Category Archives: Five Star

‘Oh She Glows Every Day: Quick and Simple Satisfying Plant-based Recipes’ by Angela Liddon


When Oh She Glows came onto my kitchen table, I was thrilled to have a cookbook which I could feel confident using if I had vegan guests coming over, but I could also use these simple and wholesome recipes everyday, as is, or by adding a bit of meat, cheese, or milk. I loved this cookbook immediately and have gotten quite clever about locating things in my grocery store like almond flour and sorghum and nutritional yeast. Grocery stores have caught on and are making Bob’s Red Mill products widely available and offer handy ‘health food sections’ where the ingredients can be found. I didn’t know how much I would use this cookbook when I got it, but it has become my ‘go-to’ right alongside Looneyspoons!

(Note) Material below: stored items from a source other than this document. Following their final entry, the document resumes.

/-- A dispenser that can place a head puts it in its tile's work queue; in deterministic mode the event does
nothing. An idle compute tile takes its next entry, that of the node it was vacated for first: with a context
number and granules it begins to fetch. When every range is resident and its capabilities are free the control
context starts at the entry with g8 to g11 its arguments, g12 its node, one a register per range. While slot 0
runs, the next entry is prefetched. An idle tile's steal takes the best entry it may have, or is refused and
retried after 256 tile cycles. When the timer of a lead ends, the blocked node it serves makes a victim leave,
and the victim's tile starts it next; a victim in WAITWORK is recalled; with no forwarding entry free it is
tried again later; without a victim nothing runs differently. (R64, R70, R87, R97, R100, R102, R103, R104,
R105.) -/
def Obligations.DispatchersAct : Prop :=
    (∀ (s : State) (n : Nat),
      ((s.part n).mode = 1 → exec (.nodePlacement n) s = .next s) ∧
      ((s.part n).mode ≠ 1 → s.placeOne n = none → ∃ t, exec (.nodePlacement n) s = .next t ∧ (∀ m, t.tile m = s.tile m) ∧
        ∀ c, t.byte c = s.byte c) ∧
      (∀ v, (s.part n).mode ≠ 1 → s.placeOne n = some v → ∃ t, exec (.nodePlacement n) s = .next t ∧
        (∀ m, t.tile m = v.tile m) ∧ t.agenda.any (fun q => q.ev == .nodePlacement n) = true) ∧
      (∀ d l m, s.launchOf n d.launch = some l → ndRdm d.dwords ≠ 2 → ∃ v, s.placeNode n d m = some v ∧
        (∀ j, (v.tile j).workQ = (if j = m then (s.tile j).workQ ++ [nodeEntry l.ctx l.priv d 0] else (s.tile j).workQ)) ∧
        ∀ key, d.addr ∉ SMap.get [] (v.part n).colQ key ∧ d.addr ∉ SMap.get [] (v.part n).partQ key)) ∧
    (∀ (s : State) (n : Nat) (w : WorkEntry), (s.tile n).task = none → s.drains n = false →
      s.computeTile ((s.partOfTile n).getD 0) n = true →
      (s.tile n).reserved = none ∧ (s.tile n).nextEntry = some w ∨
        (∃ a, (s.tile n).reserved = some a ∧ ((s.tile n).workQ.find? fun w => w.task.node == a && !w.deliv) = some w ∧
          (w.fetched = true ∨ (s.prepare ((s.partOfTile n).getD 0) n w.task).isSome = true)) →
      (w.fetched = true → ∃ t, exec (.taskStart n) s = .next t ∧ (t.tile n).task = some w.task ∧
        (t.tile n).workQ.length + 1 = (s.tile n).workQ.length ∧
        t.agenda.any (fun q => q.ev == .footprintResident n) = true) ∧
      (∀ v k, w.fetched = false → s.fitsEmpty n w.task.fps = true →
        s.prepare ((s.partOfTile n).getD 0) n w.task = some (v, k) →
        ∃ t, exec (.taskStart n) s = .next t ∧ (t.tile n).task = some k ∧
          (w.task.copy = 0 → (t.ctx k.tag).live = true) ∧ k.entry = w.task.entry ∧ k.args = w.task.args ∧ (t.tile n).workQ.length + 1 = (s.tile n).workQ.length ∧
          t.agenda.any (fun q => q.ev == .footprintResident n) = true)) ∧
    (∀ (s : State) (n : Nat), (s.tile n).task ≠ none ∨ (s.tile n).reserved = none ∧ (s.tile n).nextEntry = none →
      exec (.taskStart n) s = .next s) ∧
    (∀ (s : State) (n : Nat) (k : Task) (rs : List (Pin × List Nat)),
      let v := ((s.takeOuts k rs).fillRanges k rs).beginTask ((s.partOfTile n).getD 0) n k
      (s.tile n).task = some k → k.phase = .fetching → (s.tile n).slots = [] → k.dest = none →
      (s.ctx k.tag).dying = false → k.unserved = false → s.fetchWaits ((s.partOfTile n).getD 0) n k.tag = false →
      s.rangeCells k = .ok rs → s.outBusy k rs = none → Clean v →
      ∃ t, exec (.footprintResident n) s = .next t ∧
        (let th := t.thread { tile := n, slot := 0 }
         th.st = .ready ∧ th.pc = k.entry ∧ th.priv = k.priv ∧ th.getG 8 = k.args.getD 0 0 ∧ th.getG 9 = k.args.getD 1 0 ∧
         th.getG 10 = k.args.getD 2 0 ∧ th.getG 11 = k.args.getD 3 0 ∧
         th.getG 12 = (if k.node = 0 then k.callTile else BitVec.ofNat 64 k.node) ∧
         (k.node = 0 → th.getG 13 = BitVec.ofNat 64 k.rtag) ∧
         ∀ i p, k.pins[i]? = some p → (h : i < 16) → th.getA ⟨i, h⟩ = mkPtr p.path p.off) ∧
        (∀ i, i ≠ 0 → (t.thread { tile := n, slot := i }).st = .free) ∧
        ((t.tile n).task.map fun x => (x.phase, x.tag)) = some (.running, k.tag)) ∧
    (∀ (s : State) (n : Nat) (k0 : Task) (w : WorkEntry) (v : State) (k : Task), (s.tile n).task = some k0 →
      k0.phase = .running → (s.tile n).nextEntry = some w → w.fetched = false → w.spawned = false → w.task.fps ≠ [] →
      s.prepare ((s.partOfTile n).getD 0) n w.task = some (v, k) →
      ∃ t, exec (.footprintPrefetch n) s = .next t ∧ (∃ x ∈ (t.tile n).workQ, x.fetched = true ∧ x.task = k) ∧
        (t.tile n).task = some k0 ∧ t.agenda.any (fun q => q.ev == .footprintResident n) = true) ∧
    (∀ (s : State) (a b : Nat), a ≠ b →
      let n := (s.partOfTile a).getD 0
      (s.idle n a = true → s.replaying n = false → (∃ t, exec (.stealRequest a b) s = .next t ∧
          t.agenda.any (fun q => q.ev == .stealAnswer a b) = true ∧ ∀ m, t.tile m = s.tile m) ∧
        (∀ w, bestEntry (stealable a b) (s.tile b).workQ = some w →
          ∃ t, exec (.stealAnswer a b) s = .next t ∧ (t.tile a).workQ = (s.tile a).workQ ++ [w] ∧
            (t.tile b).workQ.length + 1 = (s.tile b).workQ.length) ∧
        (bestEntry (stealable a b) (s.tile b).workQ = none → ∃ t, exec (.stealAnswer a b) s = .next t ∧
          t.agenda.map (fun q => (q.due, q.ev)) = s.agenda.map (fun q => (q.due, q.ev)) ++ [(s.tc a + 256, .stealRetry a)]) ∧
        (s.victimOf n a = some b → ∃ t, exec (.stealRetry a) s = .next t ∧
          t.agenda.any (fun q => q.ev == .stealRequest a b) = true ∧ ∀ m, t.tile m = s.tile m)) ∧
      (s.idle n a = false → exec (.stealRequest a b) s = .next s ∧ exec (.stealAnswer a b) s = .next s ∧
        exec (.stealRetry a) s = .next s)) ∧
    (∀ (s : State) (n lead : Nat), s.replaying n = false →
      let due : Option GraceTimer := (s.part n).graceAt.find? fun g => g.lead = lead && g.at_ ≤ s.tc (s.leadTile n lead)
      let still (t : State) : Prop := (∀ m, t.tile m = s.tile m) ∧ ∀ c, t.byte c = s.byte c
      (due = none → exec (.graceExpiry n lead) s = .next s) ∧
      (∀ g, due = some g → s.graceVictim n g = none → ∃ t, exec (.graceExpiry n lead) s = .next t ∧ still t) ∧
      (∀ g v k, due = some g → s.graceVictim n g = some v → (s.tile v).task = some k →
        (s.waitsWork v = true → ∃ t, exec (.graceExpiry n lead) s = .next t ∧
          (t.tile v).task = some { k with recalled := true } ∧ ∀ c, t.byte c = s.byte c) ∧
        (s.waitsWork v = false → s.fwdFull v = true → (s.part n).mode ≠ 1 →
          ∃ t, exec (.graceExpiry n lead) s = .next t ∧ still t ∧
            t.agenda.any (fun q => q.ev == .graceExpiry n lead) = true) ∧
        (∀ u, s.waitsWork v = false → s.fwdFull v = false →
          leastBy (fun u => s.colLoad n (u % 256)) ((s.liveTiles n).filter fun u => s.idle n u && s.roomAt u k.pins) = some u →
          ∃ t, exec (.graceExpiry n lead) s = .next t ∧ Leaves s t v u k ∧ (t.tile v).reserved = some g.node)))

I was excited to learn that Angela Liddon has another cookbook out with an ‘everyday’ focus, and thanks to my children and Mother’s Day, I have been able to start enjoying this book as well, though I find everyday things in both of these books. It’s just more of her recipes and there are some really good ones in it. Love the salads, the Flourless Peanut Butter Cookies recipe, interesting things for breakfast like Apple Pie Overnight Oats and a vast selection of smoothies. There is a large section featuring ‘Homemade Staples’ like 9-Spice Mix and Lemon Tahini Dressing that might be handy to keep on hand. Healthy eating couldn’t be easier!

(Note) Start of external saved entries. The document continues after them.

-- ==== Sys2Proof/Laws/Claims.lean ====
section
/-! SUPPORT. How an instruction that retires, and one that traps, meets the words of the claims: one lemma for each
shared way of completing. -/

namespace Sys2Proof.Machine

open Sys2Proof.Claim

theorem only_refl (s : State) (x : ThreadId) : OnlyThread s s x := ⟨rfl, fun _ => rfl, fun _ _ => rfl, fun _ _ => rfl, rfl⟩

theorem only_trans {s t u : State} {x : ThreadId} (h : OnlyThread s t x) (k : OnlyThread t u x) : OnlyThread s u x where
  rest := by
    have h1 := h.rest; have h2 := k.rest
    rw [h2, h1]
  bytes c := (k.bytes c).trans (h.bytes c)
  others y hy := (k.others y hy).trans (h.others y hy)
  tiles n hn := (k.tiles n hn).trans (h.tiles n hn)
  tile := by
    have h1 := h.tile; have h2 := k.tile
    rw [h2, h1]

theorem only_modThread (s : State) (x : ThreadId) (f : Thread → Thread) : OnlyThread s (s.modThread x f) x where
  rest := rfl
  bytes _ := rfl
  others y hy := by simp [State.thread_modThread, hy]
  tiles n hn := by simp [State.modThread, State.tile_setThread, hn]
  tile := by simp [State.modThread, State.tile_setThread, Tile.setThread]

theorem only_retireTo (s : State) (x : ThreadId) (pc : Pc) : OnlyThread s (s.retireTo x pc) x where
  rest := rfl
  bytes _ := rfl
  others y hy := by simp [State.thread_retireTo, hy]
  tiles n hn := by rw [State.tile_retireTo]; simp [hn]
  tile := by
    have := s.tile_retireTo x pc x.tile
    simp only [if_true] at this
    rw [this]

theorem counts_modMe (s : State) (f : Thread → Thread) (h : (f s.me).priv = s.me.priv) :
    (s.modMe f).counts? s.cur = s.counts? s.cur := by
  have hm : ((s.modMe f).thread s.cur) = f s.me := State.me_modMe s f
  unfold State.counts?
  rw [hm, h]
  rfl

theorem retires_of (s : State) (f : Thread → Thread) (pc : Pc) (h : (f s.me).priv = s.me.priv) :
    Retires s ((s.modMe f).retireTo s.cur pc) (f s.me) pc where
  only := only_trans (only_modThread s s.cur f) (only_retireTo _ _ _)
  me := by
    show ((s.modMe f).retireTo s.cur pc).thread s.cur = _
    rw [State.thread_retireTo_self, counts_modMe s f h]
    show ((s.modMe f).me).retireTo _ _ = _
    rw [State.me_modMe]
  count := by
    show (((s.modMe f).retireTo s.cur pc).tile s.cur.tile).retired = _
    rw [State.tile_retireTo]
    simp only [if_true]
    show ((s.modMe f).tile s.cur.tile).retired + 1 = _
    have := (only_modThread s s.cur f).tile
    show ((s.modThread s.cur f).tile s.cur.tile).retired + 1 = _
    simp [State.modThread, State.tile_setThread, Tile.setThread]; rfl

theorem retires_id (s : State) (pc : Pc) : Retires s (s.retireTo s.cur pc) s.me pc where
  only := only_retireTo _ _ _
  me := State.thread_retireTo_self ..
  count := by
    show ((s.retireTo s.cur pc).tile s.cur.tile).retired = _
    rw [State.tile_retireTo]; simp only [if_true]; rfl

theorem target_eq (s : State) : trapTarget false s.me.priv = target s := by
  unfold target trapTarget; cases s.me.priv <;> rfl

theorem enters_of (s : State) (c : Nat) (v : Word) (h : CanTrap s) : Enters s (s.trap c v) (target s) c v := by
  have e : s.trap c v = s.enterHandler s.cur (target s) c v false := by
    unfold State.trap
    have := s.takeTrap_ready s.cur false c v false (by rw [show (s.thread s.cur).priv = s.me.priv from rfl, target_eq]; exact h)
    rw [this, show (s.thread s.cur).priv = s.me.priv from rfl, target_eq]
  rw [e]
  refine ⟨only_modThread _ _ _, ?_, ?_⟩
  · exact (State.thread_enterHandler ..).trans (by simp; rfl)
  · show ((s.modThread s.cur _).tile s.cur.tile).retired = _
    simp [State.modThread, State.tile_setThread, Tile.setThread]; rfl

@[simp] theorem Thread.setG_priv (t : Thread) (r v) : (t.setG r v).priv = t.priv := by unfold Thread.setG; split <;> rfl
@[simp] theorem Thread.setP_priv (t : Thread) (r v) : (t.setP r v).priv = t.priv := by unfold Thread.setP; split <;> rfl

theorem setRet_spec (s : State) (d : GReg) (v : Word) (n : Nat) :
    ∃ t, setRet d v n s = .next t ∧ Retires s t (s.me.setG d v) (s.me.pc + BitVec.ofNat 51 n) := by
  refine ⟨_, rfl, ?_⟩
  have := retires_of s (·.setG d v) (s.me.pc + BitVec.ofNat 51 n) (by simp)
  have hp : (s.setG d v).me.pc = s.me.pc := by
    show (s.modMe _).me.pc = _; rw [State.me_modMe]; unfold Thread.setG; split <;> rfl
  show Retires s ((s.setG d v).retireTo s.cur ((s.setG d v).me.pc + BitVec.ofNat 51 n)) _ _
  rw [hp]; exact this

theorem setRet_of (s : State) (d : GReg) (v w : Word) (n : Nat) (h : v = w) :
    ∃ t, setRet d v n s = .next t ∧ Retires s t (s.me.setG d w) (s.me.pc + BitVec.ofNat 51 n) := h ▸ setRet_spec s d v n

@[simp] theorem Thread.setA_priv (t : Thread) (r v) : (t.setA r v).priv = t.priv := rfl
@[simp] theorem Thread.setA_pc (t : Thread) (r v) : (t.setA r v).pc = t.pc := rfl
@[simp] theorem Thread.setG_pc (t : Thread) (r v) : (t.setG r v).pc = t.pc := by unfold Thread.setG; split <;> rfl
@[simp] theorem Thread.setP_pc (t : Thread) (r v) : (t.setP r v).pc = t.pc := by unfold Thread.setP; split <;> rfl

/-- A change of registers and the retirement of an instruction of `n` bytes. -/
theorem retires_len (s : State) (f : Thread → Thread) (n : Nat) (h : (f s.me).priv = s.me.priv)
    (hp : (f s.me).pc = s.me.pc) :
    Retires s ((s.modMe f).retireLen n) (f s.me) (s.me.pc + BitVec.ofNat 51 n) := by
  have := retires_of s f (s.me.pc + BitVec.ofNat 51 n) h
  have e : (s.modMe f).me.pc = s.me.pc := by rw [State.me_modMe]; exact hp
  show Retires s ((s.modMe f).retireTo s.cur ((s.modMe f).me.pc + BitVec.ofNat 51 n)) _ _
  rw [e]; exact this

end Sys2Proof.Machine
end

If you are a fan of Angela Liddon you probably already subscribe to her blog, but did you know she has an iPad and iPhone app? Cook from Oh She Glows using your favourite device! Check your meal ideas on the train on the way home before you stop off at the store!!  Special search options and features of the app include the same elegant photography as in the books, listing capabilities, an anti-lock feature keeping your screen from going dark while cooking, and the ability to cross off ingredients from the list as you include them in the recipe!!

‘The Quality of Silence’ by Rosamund Lupton


Yasmin and her deaf daughter Ruby arrive in Alaska and are met at the airport by a policeman instead of her husband. The police are convinced that Matt has died in a tragic fire but Yasmin refuses to believe this. Within hours she and her young daughter are driving across the frozen wilderness where nothing grows, and tears can freeze in an instant. In round the clock dark they search for Ruby’s father and as they travel ever deeper over a silent land and into an approaching storm they become aware that they are being followed.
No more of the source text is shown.